Give every line from the entries that contains "immediate".

**Material provided**
====

-- ==== Sys2Proof/Machine/Bits.lean ====
section
/-! DEFINITION. Bytes and bit fields: little-endian values (R2), fields of words, aligned spans. -/

namespace Sys2Proof.Machine

/-- The value of a little-endian byte list (R2). -/
def leNat : List Byte → Nat
  | [] => 0
  | b :: bs => b.toNat + 256 * leNat bs

/-- The n low bytes of a number, lowest first (R2). -/
def natLe : Nat → Nat → List Byte
  | 0, _ => []
  | n + 1, x => BitVec.ofNat 8 x :: natLe n (x / 256)

/-- A field of w bits at position p of a number. -/
def bitsAt (x p w : Nat) : Nat := (x >>> p) % 2 ^ w

/-- A bit of a number. -/
def bitAt (x p : Nat) : Bool := x.testBit p

/-- A number with its field of w bits at p replaced. -/
def putBits (x p w v : Nat) : Nat := x - (bitsAt x p w <<< p) + ((v % 2 ^ w) <<< p)

/-- A 0 or 1. -/
def b2n (b : Bool) : Nat := if b then 1 else 0

/-- A 32-bit 0 or 1. -/
def b2w (b : Bool) : W32 := if b then 1 else 0

/-- A number rounded up to a multiple. -/
def roundUp (x a : Nat) : Nat := (x + a - 1) / a * a

/-- A quotient rounded up. -/
def ceilDiv (x a : Nat) : Nat := (x + a - 1) / a

/-- The numbers lo, lo + 1, … of a given count. -/
def span (lo : Nat) : Nat → List Nat
  | 0 => []
  | n + 1 => lo :: span (lo + 1) n

/-- The bytes of a table from an offset; an absent byte is zero. -/
def tabBytes (t : Tab Byte) (off n : Nat) : List Byte := (span off n).map fun k => t.get k 0

/-- Writes bytes into a table from an offset. -/
def tabPut (t : Tab Byte) : Nat → List Byte → Tab Byte
  | _, [] => t
  | off, b :: bs => tabPut (t.set off b) (off + 1) bs

/-- Signed value of 32 bits as an integer. -/
def sint (x : W32) : Int := x.toInt

/-- A pair from its low and high register (R92). -/
def pairOf (lo hi : W32) : W64 := hi ++ lo

/-- The low half of a pair. -/
def loHalf (x : W64) : W32 := x.extractLsb' 0 32

/-- The high half of a pair. -/
def hiHalf (x : W64) : W32 := x.extractLsb' 32 32

/-- An immediate sign-extended to 32 bits. -/
def sext32 {n : Nat} (x : BitVec n) : W32 := x.signExtend 32

/-- An immediate sign-extended to 64 bits. -/
def sext64 {n : Nat} (x : BitVec n) : W64 := x.signExtend 64

/-- Keeps the first of equal entries. -/
def dedupNat : List Nat → List Nat
  | [] => []
  | x :: xs => x :: (dedupNat xs).filter (fun y => y != x)

/-- Puts a number into a rising list, once. -/
def insertNat (x : Nat) : List Nat → List Nat
  | [] => [x]
  | y :: ys => if x < y then x :: y :: ys else if x = y then y :: ys else y :: insertNat x ys

end Sys2Proof.Machine
end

====

**Result of the task**
/-- An immediate sign-extended to 32 bits. -/
/-- An immediate sign-extended to 64 bits. -/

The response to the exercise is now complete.